Model suggestions for image to prompt

Posted by diesel_heart@reddit | LocalLLaMA | View on Reddit | 14 comments

I don't have much knowledge about this stuff. Which is the best model to generate absolutely detailed prompts from both SFW and NSFW images? What prompt should I use with the image to generate the detailed prompt?

[-]

Iory1998@reddit

Use Qwen-3.6-35BA3B or Qwen-3.5-27B based uncensored models. The Heretic, Disrestricted, or the Haushaus versions are all good. The best models at captioning I ran so far. Nothing comes close.

[-]

diesel_heart@reddit (OP)

Have you tried any uncensored qwen-3.5-9b model? Can’t run 35/27b because of hardware limitations.

[-]

Iory1998@reddit

I am not sure. I don't caption uncensored images, but I know these models are very good at that.
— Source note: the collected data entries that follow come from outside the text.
-- ==== Sys2Proof/Safety.lean ====
section
/-!
DEFINITION. What counts as a safe run: the invariant that reset establishes and every step keeps, the
state in which a command has ended, and the words in which the statements speak of buffers and registers.
-/

namespace Sys2Proof.Machine

/-- The registers and flags are at their reset values (R580), as they stay while reset is asserted
(R581). -/
def AtReset (s : State) : Prop := resetRegisters s = s

/-- The tables of the cipher instance are those that some KEY_INIT of this build installs (R40, R43). -/
def CipherInstalled (s : State) : Prop :=
  ∃ key : List Byte, (key.length = 16 ∨ key.length = 24 ∨ key.length = 32) ∧
    s.cipher = construct s.build key

/-- The invariant of every run: the data space is canonical and lists only bytes that exist (R100); `ERR`
holds one of the codes of rule R521; `DONE` and `ERR` are 0 while a command is in progress (R33); an idle
block has no command that could be disturbed; a valid key has its tables (R40); and while reset is
asserted the registers are at their reset values (R581). -/
structure Inv (s : State) : Prop where
  memCanonical : s.mem.wf
  memExists : s.mem.within s.build.memSize
  errCode : s.err.toNat ≤ 12
  busyNotDone : s.busy = true → s.done = false ∧ s.err = 0
  idleUndisturbed : s.busy = false → s.hazard = {}
  keyTables : s.keyValid = true → CipherInstalled s
  heldInReset : s.inReset = true → AtReset s

/-- No other agent and no bus error has disturbed the command in progress (R114, R115). -/
def Undisturbed (s : State) : Prop := s.hazard = {}

/-- The state in which a command has ended with a completion code: "`STATUS.ERR <- code`; `STATUS.BUSY <-
0`; `STATUS.DONE <- 1`; `IRQ_STATUS.DONE_IP <- 1`" (R163). -/
def ended (code : Byte) (s : State) : State :=
  { s with busy := false, done := true, err := code, doneIp := true, hazard := {} }

/-- A memory command ends with `ERR_BUS` (R115): nothing but the completion and the bytes of its write buffer,
the `n` bytes from `a`, changes; the free values behind those bytes are consumed. -/
def EndsInBusError (i : Instr) (s : State) (a n : Nat) : Prop :=
  ∃ t, exec i s = .next t ∧ t = ended 12 { s with mem := t.mem, freeIx := t.freeIx } ∧
    ∀ x, ¬(a ≤ x ∧ x < a + n) → t.mem.read x = s.mem.read x

/-- The `n` bytes from `a` exist, without wrap (R103 `InRange`). -/
abbrev Fits (memSize a n : Nat) : Prop := n = 0 ∨ a + n ≤ memSize

/-- Two buffers share no byte (the negation of R103 `Overlap`). -/
abbrev Apart (a n b m : Nat) : Prop := n = 0 ∨ m = 0 ∨ a + n ≤ b ∨ b + m ≤ a

/-- Block `k` of a text: its 16 bytes from byte `16 k` on (R351, R352). -/
def blockOf (bs : List Byte) (k : Nat) : Block := Block.load ((bs.drop (16 * k)).take 16)

/-- The registers that a command freezes (R34 a, b), each with the number of its bits in use (R32): the
read-write registers other than `CTRL`, `IRQ_EN` and `IRQ_STATUS`. -/
def frozenWidth (r : Reg) : Option Nat :=
  match r with
  | .opa | .opb | .key _ | .iv _ | .srcAddr | .dstAddr | .len | .auxAddr | .bitpos | .noiseMilli
  | .rngSeed | .maxExtract => some 32
  | .imgW | .imgH => some 16
  | .keyLen | .imgC => some 8
  | .id | .version | .ctrl | .status | .irqEn | .irqStatus | .res | .outLen | .sboxWin _
  | .invsboxWin _ | .rconWin _ | .rkWin _ => none

/-- The read-only registers (R32, R34 e). -/
def readOnly (r : Reg) : Bool :=
  match r with
  | .id | .version | .status | .res | .outLen | .sboxWin _ | .invsboxWin _ | .rconWin _ | .rkWin _ => true
  | .ctrl | .irqEn | .irqStatus | .opa | .opb | .keyLen | .key _ | .iv _ | .srcAddr | .dstAddr | .len
  | .auxAddr | .imgW | .imgH | .imgC | .bitpos | .noiseMilli | .rngSeed | .maxExtract => false

/-- The commands that access the data space (R106). -/
def accessesMemory (i : Instr) : Bool :=
  match i with
  | .encBlock | .decBlock | .cbcEnc | .cbcDec | .embed | .extract | .noise => true
  | .nop | .gfPmul | .gfReduce | .gfXtime | .gfMul | .gfInv | .gfAffine | .gfSbox | .sboxLookup
  | .invsboxLookup | .keyInit => false

/-- The commands that end with a value in `RES` (R36). -/
def writesResult (i : Instr) : Bool :=
  match i with
  | .gfPmul | .gfReduce | .gfXtime | .gfMul | .gfInv | .gfAffine | .gfSbox | .sboxLookup
  | .invsboxLookup => true
  | .nop | .keyInit | .encBlock | .decBlock | .cbcEnc | .cbcDec | .embed | .extract | .noise => false

end Sys2Proof.Machine
end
Why don't you download the 9B and try it for your use cases.

[-]

Candid-Patience-8581@reddit

Use something like BLIP-2 or LLaVA for image-to-text, then pass it through a prompt enhancer like GPT-4V-style setups or even Stable Diffusion interrogators, and honestly Zoice works fine too for quick clean prompts, just tell it “describe this image in extreme detail for AI generation including lighting, textures, camera, and style” and it’ll do the heavy lifting while you pretend you knew what you were doing all along.

[-]

diesel_heart@reddit (OP)

Thanks a lot

[-]

verdooft@reddit

I use text-generating LLMs to create detailed systemprompts for specific tasks "create a detailed systemprompt for vision models, to regenerate given pictures.". My English is not good, i'm sure, you can optimize this.

You could try this:

https://huggingface.co/lolzinventor/Qwen3.5-4B-Base-ZitGen-V1

"The dataset (images + prompts) was generated entirely by LLMs tasked with regenerating a target image"

There are V2 models too, at the moment without descriptions and no quants.
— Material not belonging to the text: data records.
-- ==== Sys2Proof/Certificates/Slice0/Obligations.lean ====
section
/-!
DEFINITION. The statements for the provers, one definition each, in the order of OBLIGATIONS.json: the
encoding, the step, the register port, the interrupt, the errors, reset, the commands' results and frames,
the laws of the pure functions, and the properties of the whole machine.
-/

open Sys2Proof Sys2Proof.Machine

/-! ### Encoding (spec/30_encoding.md) -/

/-- R152: the eighteen words of the command map are their commands, and a word on each side of a gap, or
with a reserved bit set, is none. -/
def Obligations.TabledWordsDecode : Prop :=
  decode 0x00000000 = .ok .nop ∧ decode 0x00000001 = .ok .gfPmul ∧ decode 0x00000002 = .ok .gfReduce ∧
  decode 0x00000003 = .ok .gfXtime ∧ decode 0x00000004 = .ok .gfMul ∧ decode 0x00000005 = .ok .gfInv ∧
  decode 0x00000006 = .ok .gfAffine ∧ decode 0x00000007 = .ok .gfSbox ∧
  decode 0x00000008 = .ok .sboxLookup ∧ decode 0x00000009 = .ok .invsboxLookup ∧
  decode 0x00000010 = .ok .keyInit ∧ decode 0x00000011 = .ok .encBlock ∧
  decode 0x00000012 = .ok .decBlock ∧ decode 0x00000013 = .ok .cbcEnc ∧
  decode 0x00000014 = .ok .cbcDec ∧ decode 0x00000020 = .ok .embed ∧
  decode 0x00000021 = .ok .extract ∧ decode 0x00000030 = .ok .noise ∧
  decode 0x0000000A = .error (.unknownCommand 0x0A) ∧
  decode 0x00000015 = .error (.unknownCommand 0x15) ∧
  decode 0x000000FF = .error (.unknownCommand 0xFF) ∧
  decode 0x00000101 = .error .reservedBits ∧ decode 0x80000005 = .error .reservedBits

/-- R150: a word is a command exactly when its code is tabled and its reserved bits are zero, and then it
is matched exactly: decoding and encoding are inverse to each other. -/
def Obligations.DecodeInvertsEncode : Prop :=
  (∀ i, decode (encode i) = .ok i) ∧ (∀ v i, decode v = .ok i → v = encode i) ∧
  ∀ v, (∃ i, decode v = .ok i) ↔ wordValid v = true

/-! ### The step -/

/-- A step at which the engine has the turn runs the command in `CTRL`: exactly `exec` of the decoded
command, at the state without the consumed input. -/
def Obligations.StepRunsDecodedCommand : Prop :=
  ∀ (s : State) (i : Instr) (rest : List Event), s.build.wellFormed = true → s.busy = true →
    s.inReset = false → decode s.ctrl = .ok i →
    (s.inbox = .engine :: rest ∨ (s.inbox = [] ∧ rest = [])) →
    step s = exec i { s with inbox := rest }

/-- A command word placed where the machine fetches runs as its command, accepted and undisturbed, on the
very next step. -/
def Obligations.PlacedWordRunsNext : Prop :=
  ∀ (s : State) (i : Instr), s.build.wellFormed = true →
    decodeTableWord 32 (encode i).toNat = some i ∧
    step (s.withFetchWord 32 (encode i).toNat) =
      exec i { s with ctrl := encode i, busy := true, done := false, err := 0, hazard := {},
                      inReset := false }

/-- R153: an illegal command word is accepted like any other, and completes with `ERR_CMD` and changes
nothing else. -/
def Obligations.IllegalWordCompletesWithErrCmd : Prop :=
  (∀ (s : State) (v : Word), s.build.wellFormed = true → s.busy = false → s.inReset = false →
    s.inbox = [.port ⟨true, 0x008, .word, v⟩] → wordValid v = false →
    ∃ t, step s = .next t ∧ t.busy = true ∧ t.ctrl = v ∧ step t = .next (ended 1 t)) ∧
  ∀ s : State, s.build.wellFormed = true → s.busy = true → s.inReset = false → s.inbox = [] →
    wordValid s.ctrl = false → step s = .next (ended 1 s)

/-- R160: a write of `CTRL` is accepted when the block is idle; when it is busy nothing but `WBUSY_IP`
changes; and while it is busy every frozen register keeps its value. -/
def Obligations.CtrlWriteStartsOrIsIgnored : Prop :=
  ∀ (s : State) (v : Word) (rest : List Event), s.build.wellFormed = true → s.inReset = false →
    s.inbox = .port ⟨true, 0x008, .word, v⟩ :: rest →
    (s.busy = false → step s = .next
      { s with ctrl := v, busy := true, done := false, err := 0, hazard := {}, portData := 0,
               portError := false, inbox := rest }) ∧
    (s.busy = true → step s = .next
      { s with wbusyIp := true, portData := 0, portError := false, inbox := rest }) ∧
    (s.busy = true → ∀ r, frozenWidth r ≠ none → ∀ w, writeReg r w s = { s with wbusyIp := true })

/-- R595, R565: with no input to come, a busy block completes its command in one step, whatever the
command word, and an idle block stays as it is. -/
def Obligations.BusyBlockCompletes : Prop :=
  ∀ s : State, s.build.wellFormed = true → s.inReset = false → s.inbox = [] →
    (s.busy = true → ∃ t, step s = .next t ∧ t.busy = false ∧ t.done = true ∧ t.doneIp = true) ∧
    (s.busy = false → step s = .next s)

/-- R163, R522: every command, in every state, ends in a next state in which it has completed, with one
of the codes of rule R521. -/
def Obligations.EveryCommandCompletes : Prop :=
  ∀ (i : Instr) (s : State), ∃ t, exec i s = .next t ∧ t.busy = false ∧ t.done = true ∧
    t.doneIp = true ∧ t.err.toNat ≤ 12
Vision model for SFW and NSFW:

https://huggingface.co/HauhauCS/Qwen3.5-35B-A3B-Uncensored-HauhauCS-Aggressive

Good luck.

[-]

tophlove31415@reddit

I'll second this and point out there is now a qeen3.6-35B that is also very good. I use it to have my agent iterate on 3d print designs so it can get visual feedback for the next iterations. It's really impressive how much spacial understanding it has.

[-]

andrewh2000@reddit

Do you mean you get the agent to look at photographs of a 3d printed object? Or it looks at a rendering before printing?

[-]

tophlove31415@reddit

It builds the objects in openscad usually, then renders a preview image, looks at it and tries to decide what changes are needed to actualize the original objective, then it makes some tweaks to its code, and repeats a handful of times.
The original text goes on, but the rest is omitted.